→ **Problem statement**
Transcribe, verbatim, every line from the start of the entries through the line that contains "def word3 (d"; include both boundary lines and omit all others.

Start of Dataset records

-- ==== Sys2Proof/Tests/Slice0.lean ====
section
/-!
SUPPORT. Tests of this model: decoding of words that the spec writes out, results that the spec's own tables or hand
calculation give, terms that WellFormed refuses, and for each statement with hypotheses a witness that meets them.
-/

/-- Words in device memory, as partition 0 writes them. -/
def Sys2Proof.Machine.State.stored (s : Sys2Proof.Machine.State) (a : Nat) (ws : List Sys2Proof.Word64) : Sys2Proof.Machine.State :=
  s.writeHome 0 (Sys2Proof.Machine.deviceBytes a ws)

namespace Sys2Proof.Tests
open Sys2Proof Sys2Proof.Machine

set_option Elab.async false

/-! ### Helpers -/

/-- A register field with its wait bit 0, and an extension literal (R59, R61). -/
def r (x : Spec) : Src := .reg x false
def x (l : Word64) : Src := .ext l false

/-- A word of each format with every modifier 0, unguarded. -/
def word3 (d : Spec) (a b c : Src) : F3 := ⟨Guard.always, d, a, b, c, .i8, .rne, false, false, false, false, false, 0⟩
def wordI (d : Spec) (a : Src) (imm : BitVec 18) : FI := ⟨Guard.always, d, a, imm, .i8, .rne, false, false, false, false, false, 0⟩
def wordM (d : Spec) (a b c : Src) : FM := ⟨Guard.always, d, a, b, c, .w8, .core, .rlx, false, 0⟩
def wordX (d : Spec) (a b c : Src) : FX := ⟨Guard.always, d, a, b, c, false, false, false, 0, false, 0⟩

/-- The device with one group that has one live slice of four lanes, at a word of its block. -/
def tiny : State :=
  (({ State.reset.placeWord 64 0 with cur := .path 0 0 } : State)).onGroup 0 (fun g =>
    { g with slices := (List.range 32).map (fun i => { g.sliceAt i with xmask := if i = 0 then 0 else 0xF }) })

/-- The same with words in lane 0 of v registers, and with s registers. -/
def withV (s : State) (vs : List (Nat × Word32)) : State :=
  s.onGroup 0 (fun g => vs.foldl (fun g y => g.setV y.1 0 ⟨y.2, none⟩) g)
def withS (s : State) (vs : List (Nat × Word64)) : State :=
  s.onGroup 0 (fun g => vs.foldl (fun g y => g.setS false y.1 ⟨y.2, none, none⟩) g)

def next? (i : Instr) (s : State) : Option State := match exec i s with | .next t => some t | _ => none

/-- Group 0 after an instruction, and word 0 of its v8, or its s8. -/
def groupAfter (i : Instr) (s : State) : Option Group := (next? i s).bind (·.group? 0)
def v8 (i : Instr) (vs : List (Nat × Word32)) : Option Word32 := (groupAfter i (withV tiny vs)).map (fun g => (g.vWord 8 0).val)
def s8 (i : Instr) (vs : List (Nat × Word64)) : Option Word64 := (groupAfter i (withS tiny vs)).map (fun g => (g.sVal false 8).val)

/-- `d, v1, v2` and `d, v1, v2, v3` of type t. -/
def vv (t : Ty) : F3 := { word3 (.v 8) (r (.v 1)) (r (.v 2)) (r .zero) with ty := t }
def vvv (t : Ty) : F3 := { word3 (.v 8) (r (.v 1)) (r (.v 2)) (r (.v 3)) with ty := t }
def v1 (t : Ty) : F3 := { word3 (.v 8) (r (.v 1)) (r .zero) (r .zero) with ty := t }

/-- The checks of `Ctx.Passes` as a Bool. -/
def okNeed (c : Ctx) (n : Need) : Bool :=
  n.legal && !(n.forbidden && c.handler) && n.inRange c.g && decide (n.ready c.g c.handler = .ok) && !c.guardPoisoned n.guard

theorem okNeed_iff (c : Ctx) (n : Need) : okNeed c n = true ↔ c.Passes n := by
  cases hf : n.forbidden <;> cases hh : c.handler <;> simp [okNeed, Ctx.Passes, hf, hh, and_assoc]

/-- A path issues in s, and p holds of it. -/
def holds (s : State) (p : Ctx → Bool) : Bool := match s.ctx? with | some c => p c | none => false

theorem holds_meets {s : State} {p : Ctx → Bool} (h : holds s p = true) : ∃ c, s.ctx? = some c ∧ p c = true := by
  unfold holds at h
  split at h
  · exact ⟨_, ‹_›, h⟩
  · exact absurd h (by decide)

/-- A trap word may trap here. -/
def mayTrap (c : Ctx) : Bool := !c.handler && !c.g.frame.busy && decide (c.p.ctl.thandler ≠ 0)

/-- A sequencer issues in s, and p holds of it. -/
def streams (s : State) (p : SCtx → Bool) : Bool := match s.stream? with | some c => p c | none => false

/-- The instruction answers a next state in s. -/
def runs (i : Instr) (s : State) : Bool := (next? i s).isSome

/-- Group 0, its cohort, its partition or its slices changed. -/
def withG (s : State) (f : Group → Group) : State := s.onGroup 0 f
def withSlices (s : State) (f : Nat → Slice → Slice) : State :=
  withG s (fun g => { g with slices := (List.range 32).map (fun i => f i (g.sliceAt i)) })
def inBlock (s : State) (blk : Word64) : State := withSlices s (fun _ y => { y with blk := blk })
def withP (s : State) (n : Nat) (m : BitVec 128) : State := withG s (fun g => g.setP n ⟨m, 0, 0⟩)
def bare3 : F3 := word3 .zero (r .zero) (r .zero) (r .zero)

/-- A header of a block of one word, stored at 0x100. -/
def hdr1 : Word64 := 0xF010000000000000
def coded : State := tiny.stored 0x100 [hdr1]
def isHdr (s : State) (c : Ctx) (a : Addr) : Bool := match (s.headerAt c.p c.g a).1 with | .header _ => true | _ => false



/-! ### What WellFormed refuses: for each check a legal word beside one that breaks it -/

/-- The first of each pair is legal, and the second is not. -/
def refuses (ps : List (Instr × Instr)) : Bool := ps.all (fun p => p.1.wellFormed && !p.2.wellFormed)

theorem wellFormed_refuses_integer_words :
    let d := fun (t : Ty) => vv t
    let i := fun (t : Ty) => { wordI (.v 8) (r (.v 1)) 5 with ty := t }
    refuses [(.iadd (d .i32), .iadd (d .f32)), (.isub (d .i32), .isub { d .i32 with rnd := .rtz }), (.imul (d .i32), .imul { d .i32 with sc := r (.v 3) }),
      (.imad (vvv .i32), .imad { vvv .i32 with dst := .p 1 }), (.imulh (d .i32), .imulh { d .i32 with sat := true }),
      (.imnx { d .i32 with sub := 1 }, .imnx { d .i32 with sub := 2 }), (.iabs (v1 .i32), .iabs (v1 .n32)),
      (.icmp { d .i32 with dst := .p 1, sub := 5 }, .icmp { d .i32 with dst := .v 8, sub := 5 }),
      (.iaddI (i .i32), .iaddI (i .bf16)), (.isubI (i .i32), .isubI { i .i32 with negA := true }), (.imulI (i .i32), .imulI { i .i32 with sub := 1 }),
      (.imulhI (i .i32), .imulhI { i .i32 with sat := true }), (.imnxI (i .i32), .imnxI { i .i32 with sub := 2 }),
      (.icmpI { i .i32 with dst := .p 1 }, .icmpI { i .i32 with dst := .p 1, sub := 6 })] &&
    refuses [(.iadd { d .i64 with dst := .v 8, sa := r (.v 2), sb := r (.v 4) }, .iadd { d .i64 with dst := .v 9, sa := r (.v 2), sb := r (.v 4) }),
      (.iadd { d .i32 with dst := .s 3, sa := r (.s 1), sb := r .cx }, .iadd { d .i32 with dst := .s 3, sa := r (.s 1), sb := r .lane }),
      (.iadd { d .i32 with sa := .reg (.v 1) true }, .iadd { d .i32 with sa := .reg .lane true })] = true := by decide

theorem wellFormed_refuses_move_and_logic_words :
    let sel := { vv .n32 with sc := r (.p 2) }
    refuses [(.sel sel, .sel { sel with sc := r (.v 2) }), (.mov (v1 .n32), .mov (v1 .i32)), (.movi { wordI (.v 8) (r .zero) 5 with ty := .i32 }, .movi { wordI (.v 8) (r (.v 1)) 5 with ty := .i32 }),
      (.lea { vv .i32 with sa := r (.v 2), sub := 7 }, .lea { vv .i32 with sa := r (.v 1), sub := 7 }), (.leaI { wordI (.v 8) (r (.v 2)) 5 with ty := .n64 }, .leaI { wordI (.v 9) (r (.v 2)) 5 with ty := .n64 }),
      (.idot4 { vvv .i32 with sub := 3 }, .idot4 { vvv .n32 with sub := 3 }), (.idot8 (vvv .i32), .idot8 { vvv .i32 with sub := 4 }),
      (.lop { vv .n32 with sub := 2 }, .lop { vv .n32 with sub := 3 }), (.lopI { wordI (.v 8) (r (.v 1)) 5 with ty := .n32 }, .lopI { wordI (.v 8) (r (.v 1)) 5 with ty := .i32 }),
      (.shf { vv .i32 with sub := 3 }, .shf { vv .i8 with sub := 3 }), (.shfI { wordI (.v 8) (r (.v 1)) 5 with ty := .i32 }, .shfI { wordI (.v 8) (r (.v 1)) 5 with ty := .i32, sub := 4 }),
      (.bfx (vv .n32), .bfx (vv .n64)), (.bfi (vvv .n32), .bfi (vvv .i32)), (.popc (v1 .n32), .popc (v1 .i32)), (.clz (v1 .n32), .clz { v1 .n32 with sb := r (.v 1) }),
      (.brev (v1 .n32), .brev (v1 .n16)), (.lxch { vv .n32 with sub := 3 }, .lxch { vv .n32 with sub := 4 })] = true := by decide

theorem wellFormed_refuses_float_words :
    let cvt := { word3 (.v 8) (r (.v 2)) (r (.v 9)) (r .zero) with ty := .f32, sub := 1 }
    let q := { word3 (.v 8) (r (.v 2)) (r .zero) (r .zero) with ty := .e2m1 }
    let i := { wordI (.v 8) (r (.v 1)) 5 with ty := .f32 }
    refuses [(.fadd { vv .f32 with rnd := .rsd }, .fadd { vv .f32 with rnd := .res5 }), (.fmul (vv .f32), .fmul (vv .bf16)), (.ffma { vvv .f32 with negC := true }, .ffma { vvv .f32 with sub := 1 }),
      (.fmnx { vv .f32 with sub := 1 }, .fmnx { vv .f32 with rnd := .rtz }), (.fcmp { vv .f32 with dst := .p 6, sub := 7 }, .fcmp { vv .f32 with dst := .p 6, sat := true }),
      (.fsfu { v1 .f32 with sub := 7 }, .fsfu { v1 .f32 with negB := true }), (.fclass (v1 .f16), .fclass (v1 .e4m3)),
      (.hfma2 (vvv .bf16), .hfma2 (vvv .f32)), (.hadd2 (vv .f16), .hadd2 { vv .f16 with sc := r (.v 1) }), (.hmul2 (vv .f16), .hmul2 { vv .f16 with sub := 1 }),
      (.cvt cvt, .cvt { cvt with sub := 2 }), (.cvt cvt, .cvt { cvt with sb := r (.v 16) }), (.qcvt q, .qcvt { q with sub := 1 }), (.qcvt q, .qcvt { q with dst := .v 9 }),
      (.faddI i, .faddI { i with ty := .f16 }), (.fmulI i, .fmulI { i with sub := 1 }), (.fmnxI i, .fmnxI { i with sub := 2 }), (.fcmpI { i with dst := .p 1 }, .fcmpI i)] = true := by decide

theorem wellFormed_refuses_control_words :
    let b : FB := ⟨Guard.always, .zero, 5, 0⟩
    let s1 := { bare3 with sa := r (.s 1) }
    let plop := { bare3 with dst := .p 1, sa := r (.p 2), sb := r (.p 3) }
    let lp := { bare3 with sa := r (.s 1), sb := x 5 }
    refuses [(.nop bare3, .nop { bare3 with sub := 1 }), (.bra b, .bra { b with low := 1 }), (.bra b, .bra { b with guard := ⟨false, 1⟩ }), (.brp { b with guard := ⟨true, 1⟩ }, .brp { b with dst := .s 1 }),
      (.bru { b with low := 0x8150 }, .bru { b with low := 0x8160 }), (.bru { b with low := 0xBF00 }, .bru { b with low := 0x7F00 }), (.brx s1, .brx { s1 with sa := x 5 }),
      (.call { b with dst := .s 1 }, .call b), (.ret s1, .ret { s1 with guard := ⟨false, 1⟩ }), (.exit { bare3 with guard := ⟨false, 1⟩ }, .exit { bare3 with sa := r (.v 1) }),
      (.yield bare3, .yield { bare3 with guard := ⟨false, 1⟩ }), (.regang s1, .regang { s1 with sa := r .zero }),
      (.vote { bare3 with dst := .p 1, sa := r (.p 2), sub := 1 }, .vote { bare3 with dst := .p 1, sa := r (.p 2), sub := 2 }), (.plop { plop with sub := 2 }, .plop { plop with negC := true }),
      (.maskrd { bare3 with dst := .s 1, sub := 4 }, .maskrd { bare3 with dst := .s 1, sub := 5 }), (.bar { s1 with sub := 2 }, .bar { s1 with sub := 3 }),
      (.loopb lp, .loopb { lp with sb := x 0x8000000000000000 }), (.refill { bare3 with sa := r (.p 1) }, .refill { bare3 with sa := r (.s 1) }), (.bkpt { bare3 with sub := 7 }, .bkpt { bare3 with dst := .s 1 }),
      (.commit bare3, .commit { bare3 with ty := .i16 }), (.acquire bare3, .acquire { bare3 with guard := ⟨false, 1⟩ }), (.shed bare3, .shed { bare3 with dst := .v 0 }), (.trig bare3, .trig { bare3 with sb := x 0 }),
      (.rft bare3, .rft { bare3 with sub := 1 })] = true := by decide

End of Dataset records

→ **Written solution**
-- ==== Sys2Proof/Tests/Slice0.lean ====
section
/-!
SUPPORT. Tests of this model: decoding of words that the spec writes out, results that the spec's own tables or hand
calculation give, terms that WellFormed refuses, and for each statement with hypotheses a witness that meets them.
-/

/-- Words in device memory, as partition 0 writes them. -/
def Sys2Proof.Machine.State.stored (s : Sys2Proof.Machine.State) (a : Nat) (ws : List Sys2Proof.Word64) : Sys2Proof.Machine.State :=
  s.writeHome 0 (Sys2Proof.Machine.deviceBytes a ws)

namespace Sys2Proof.Tests
open Sys2Proof Sys2Proof.Machine

set_option Elab.async false

/-! ### Helpers -/

/-- A register field with its wait bit 0, and an extension literal (R59, R61). -/
def r (x : Spec) : Src := .reg x false
def x (l : Word64) : Src := .ext l false

/-- A word of each format with every modifier 0, unguarded. -/
def word3 (d : Spec) (a b c : Src) : F3 := ⟨Guard.always, d, a, b, c, .i8, .rne, false, false, false, false, false, 0⟩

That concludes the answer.